◆ What to work on: Type again, exactly, the lines below from the start through the line that includes "s with invDone".

◆ ◆ ◆

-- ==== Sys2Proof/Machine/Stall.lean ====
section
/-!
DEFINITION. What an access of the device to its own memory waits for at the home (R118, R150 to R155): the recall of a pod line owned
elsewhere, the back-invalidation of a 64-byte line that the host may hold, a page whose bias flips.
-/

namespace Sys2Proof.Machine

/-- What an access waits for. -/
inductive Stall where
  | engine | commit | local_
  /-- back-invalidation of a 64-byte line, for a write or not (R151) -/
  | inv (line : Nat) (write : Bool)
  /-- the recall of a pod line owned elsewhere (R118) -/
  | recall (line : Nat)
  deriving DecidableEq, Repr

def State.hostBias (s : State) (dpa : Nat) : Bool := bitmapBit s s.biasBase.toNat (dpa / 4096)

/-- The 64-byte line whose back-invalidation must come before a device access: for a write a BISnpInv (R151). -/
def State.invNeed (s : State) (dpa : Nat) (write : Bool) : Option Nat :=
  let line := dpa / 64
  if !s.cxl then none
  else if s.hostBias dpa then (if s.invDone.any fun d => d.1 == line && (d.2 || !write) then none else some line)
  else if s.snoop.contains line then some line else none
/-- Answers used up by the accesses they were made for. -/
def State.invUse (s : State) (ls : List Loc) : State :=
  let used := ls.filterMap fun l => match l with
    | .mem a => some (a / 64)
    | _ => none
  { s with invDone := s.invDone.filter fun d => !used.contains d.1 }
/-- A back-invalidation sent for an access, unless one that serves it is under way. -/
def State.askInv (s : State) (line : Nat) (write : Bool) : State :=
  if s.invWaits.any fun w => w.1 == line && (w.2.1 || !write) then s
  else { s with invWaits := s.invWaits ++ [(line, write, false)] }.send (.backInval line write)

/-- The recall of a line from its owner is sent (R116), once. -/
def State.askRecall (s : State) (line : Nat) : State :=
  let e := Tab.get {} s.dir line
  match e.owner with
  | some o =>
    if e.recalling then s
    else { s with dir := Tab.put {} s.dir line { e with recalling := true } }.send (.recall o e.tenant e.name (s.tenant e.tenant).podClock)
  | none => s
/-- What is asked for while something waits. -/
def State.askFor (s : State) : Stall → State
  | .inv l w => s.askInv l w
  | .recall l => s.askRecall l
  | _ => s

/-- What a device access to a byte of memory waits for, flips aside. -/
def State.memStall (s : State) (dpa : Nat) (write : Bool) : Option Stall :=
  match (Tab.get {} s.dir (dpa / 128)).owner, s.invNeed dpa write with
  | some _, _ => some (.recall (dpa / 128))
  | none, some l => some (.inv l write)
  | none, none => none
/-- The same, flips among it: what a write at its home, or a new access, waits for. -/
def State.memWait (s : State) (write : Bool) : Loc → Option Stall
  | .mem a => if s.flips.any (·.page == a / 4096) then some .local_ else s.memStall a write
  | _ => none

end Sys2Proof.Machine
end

◆ ◆ ◆

◆ Task output:
-- ==== Sys2Proof/Machine/Stall.lean ====
section
/-!
DEFINITION. What an access of the device to its own memory waits for at the home (R118, R150 to R155): the recall of a pod line owned
elsewhere, the back-invalidation of a 64-byte line that the host may hold, a page whose bias flips.
-/

namespace Sys2Proof.Machine

/-- What an access waits for. -/
inductive Stall where
  | engine | commit | local_
  /-- back-invalidation of a 64-byte line, for a write or not (R151) -/
  | inv (line : Nat) (write : Bool)
  /-- the recall of a pod line owned elsewhere (R118) -/
  | recall (line : Nat)
  deriving DecidableEq, Repr

def State.hostBias (s : State) (dpa : Nat) : Bool := bitmapBit s s.biasBase.toNat (dpa / 4096)

/-- The 64-byte line whose back-invalidation must come before a device access: for a write a BISnpInv (R151). -/
def State.invNeed (s : State) (dpa : Nat) (write : Bool) : Option Nat :=
  let line := dpa / 64
  if !s.cxl then none
  else if s.hostBias dpa then (if s.invDone.any fun d => d.1 == line && (d.2 || !write) then none else some line)
  else if s.snoop.contains line then some line else none
/-- Answers used up by the accesses they were made for. -/
def State.invUse (s : State) (ls : List Loc) : State :=
  let used := ls.filterMap fun l => match l with
    | .mem a => some (a / 64)
    | _ => none
  { s with invDone := s.invDone.filter fun d => !used.contains d.1 }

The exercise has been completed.